BIS says China could face debt crisis
September 26, 2016 Category Finance, Weekly
China’s banking sector could be facing an imminent “debt crisis,” the Bank for International Settlements (BIS) has warned. China’s credit-to-GDP gap reached 30.1% in the first quarter of 2016, its highest level ever and far above the 10% level thought to present a risk to a country’s banking system, the Switzerland-based bank said in a quarterly report. The gauge measures the difference between a country’s current credit-to-GDP ratio and its long-term trend. The BIS gave China a red signal: a warning that it could face a “financial crisis” in the next three years. China’s total debt hit CNY168.48 trillion at the end of last year, equivalent to 249% of national GDP, the China Academy of Social Sciences (CASS) has estimated. Because China is a key driver of world growth, a crisis in its banking sector could have catastrophic implications around the world, with the global economy still struggling to recover from the 2008 financial crisis, analysts have warned.
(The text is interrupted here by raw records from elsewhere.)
-- ==== Sys2Proof/Tests/Slice0.lean ====
section
/-! SUPPORT. Small tests, each expected value taken from a vector V<n> of 95_test_vectors.md or a rule,
and a witness for the hypotheses of every statement. -/

namespace Sys2Proof.Tests

open Sys2Proof.Machine

/-! ### Helpers -/

/-- A seeded block without a snapshot and with empty ports. -/
def block (seed counter : Nat) : State where
  seeded := true
  savedValid := false
  seed := BitVec.ofNat _ seed
  counter := BitVec.ofNat _ counter
  saved := 0
  incr := 0
  cmd := []
  msg := []
  time := []
  rsp := []
  out := []
  freeIndex := 1

/-- The block of V29e: seeded with 42, one draw, a snapshot. -/
def snapshotBlock : State :=
  { block 1036962894 1 with savedValid := true, saved := 1036962894, incr := 0x39A40E2C }

/-- An unseeded block with empty ports. -/
def blank : State := { block 7 9 with seeded := false }

/-- The state a command leaves has the property. -/
def leaves (o : Host.Outcome State Fault Refusal) (p : State → Bool) : Bool :=
  match o with
  | .next t => p t
  | _ => false

/-- SEED, COUNTER, INCR and the last response are these. -/
def holds (seed counter incr : Nat) (answer : RspRecord) (t : State) : Bool :=
  t.seed.toNat == seed && t.counter.toNat == counter && t.incr.toNat == incr &&
    t.rsp.getLast? == some answer

/-- The last response is this, and the registers, flags and other ports are those of `s`. -/
def faults (answer : RspRecord) (s t : State) : Bool :=
  t == { s with rsp := s.rsp ++ [answer], cmd := s.cmd.tail }

/-! ### Well-formedness: one ill-formed command for each check (R10, R11, R12, R75) -/

theorem test_wf_refuses_integer_seed_above : (Instr.seedI (2 ^ 63)).wellFormed = false := by decide
theorem test_wf_refuses_integer_seed_below : (Instr.seedI (-(2 ^ 63) - 1)).wellFormed = false := by
  decide
theorem test_wf_refuses_string_length : (Instr.seedS (2 ^ 32)).wellFormed = false := by decide
theorem test_wf_refuses_min : (Instr.randInt (-(2 ^ 31) - 1) 0).wellFormed = false := by decide
theorem test_wf_refuses_max : (Instr.randInt 0 (2 ^ 31)).wellFormed = false := by decide
theorem test_wf_refuses_length : (Instr.randBytes (2 ^ 32) false false).wellFormed = false := by
  decide

/-! ### Decoding: records written out field by field from R56 and R57 -/

/-- OPD[63:32], OPD[31:0], RSV, RDBL, DEC, KIND, OP. -/
def bits (hi lo : BitVec 32) (rsv : BitVec 24) (rdbl dec : BitVec 1) (kind : BitVec 2)
    (op : BitVec 4) : CmdRecord :=
  hi ++ lo ++ rsv ++ rdbl ++ dec ++ kind ++ op

theorem test_decode_seedT : decode (bits 0 0 0 0 0 0b00 0b0001) = .ok .seedT := by decide
theorem test_decode_seedI :
    decode (bits 0xFFFFFFFF 0xFFFFFFD6 0 0 0 0b01 0b0001) = .ok (.seedI (-42)) := by decide
theorem test_decode_seedS : decode (bits 0 4 0 0 0 0b10 0b0001) = .ok (.seedS 4) := by decide
theorem test_decode_seedX :
    decode (bits 0xDEADBEEF 0x0BADF00D 0 0 0 0b11 0b0001) = .ok .seedX := by decide
theorem test_decode_save : decode (bits 0 0 0 0 0 0b00 0b0010) = .ok .save := by decide
theorem test_decode_restore : decode (bits 0 0 0 0 0 0b00 0b0011) = .ok .restore := by decide
theorem test_decode_randInt :
    decode (bits 5 0xFFFFFFFB 0 0 0 0b00 0b0100) = .ok (.randInt (-5) 5) := by decide
theorem test_decode_randBytes_decimal :
    decode (bits 0 5 0 0 1 0b00 0b0101) = .ok (.randBytes 5 true false) := by decide
theorem test_decode_randBytes_readable :
    decode (bits 0 8 0 1 0 0b00 0b0101) = .ok (.randBytes 8 false true) := by decide

/-- The host's entry reads the table's words (R59). -/
theorem test_decodeTableWord :
    decodeTableWord 96 0x000000060000000100000004 = some (.randInt 1 6) ∧
    decodeTableWord 96 0x000000000000000000000000 = none := by decide

/-- V85 to V98: every record that must be ILLEGAL. -/
theorem test_decode_illegal :
    decodeTableWord 96 0 = none ∧
    decodeTableWord 96 0xFFFFFFFFFFFFFFFFFFFFFFFF = none ∧
    decodeTableWord 96 6 = none ∧
    decodeTableWord 96 15 = none ∧
    decodeTableWord 96 0x104 = none ∧
    decodeTableWord 96 0x000000FF0000000000000014 = none ∧
    decodeTableWord 96 0x000000FF0000000000000044 = none ∧
    decodeTableWord 96 0x000000000000000100000002 = none ∧
    decodeTableWord 96 0x12 = none ∧
    decodeTableWord 96 0x000000000000000100000001 = none ∧
    decodeTableWord 96 0x000000010000000400000021 = none ∧
    decodeTableWord 96 0x41 = none ∧
    decodeTableWord 96 0x000000010000000500000005 = none ∧
    decodeTableWord 96 0x000000000000000500000015 = none := by decide

/-- V101 to V104: the extreme operands. -/
theorem test_decode_extremes :
    decode 0x800000007FFFFFFF00000004#96 = .ok (.randInt 2147483647 (-2147483648)) ∧
    decode 0x7FFFFFFF8000000000000004#96 = .ok (.randInt (-2147483648) 2147483647) ∧
    decode 0x00000000FFFFFFFF00000005#96 = .ok (.randBytes 4294967295 false false) ∧
    decode 0x0000000000000003000000C5#96 = .ok (.randBytes 3 true true) := by decide

/-! ### The pure functions (V1 to V19, V41 to V69) -/

theorem test_crc_vectors :
    crc32 [0x30] = 0xF4DBDF21#32 ∧ crc32 [0x54, 0x65, 0x73, 0x74] = 0x784DD132#32 ∧
    crc32 [0x34, 0x32] = 0x3224B088#32 ∧ crc32 [0xC3, 0xA9] = 0x0E048D3E#32 ∧
    crc32 [0x31, 0x31, 0x31, 0x31, 0x31] = 0xA0DE71C0#32 := by decide +kernel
China’s credit-to-GDP gap for the period was well above all other countries in the survey, which covered 43 economies including the United States, Greece and Britain. China’s “Big Four” state-owned banks reported mounting bad loans in the first half of the year. Analysts say the country’s vast foreign-exchange reserves and control over the banking system could help cushion the economy from financial crises. Because most potential bad Chinese debt is held by state-owned companies and banks, the government has control over the pace of recognizing and dealing with bad loans, Andy Rothman of Matthews Asia said, as reported by the Shanghai Daily.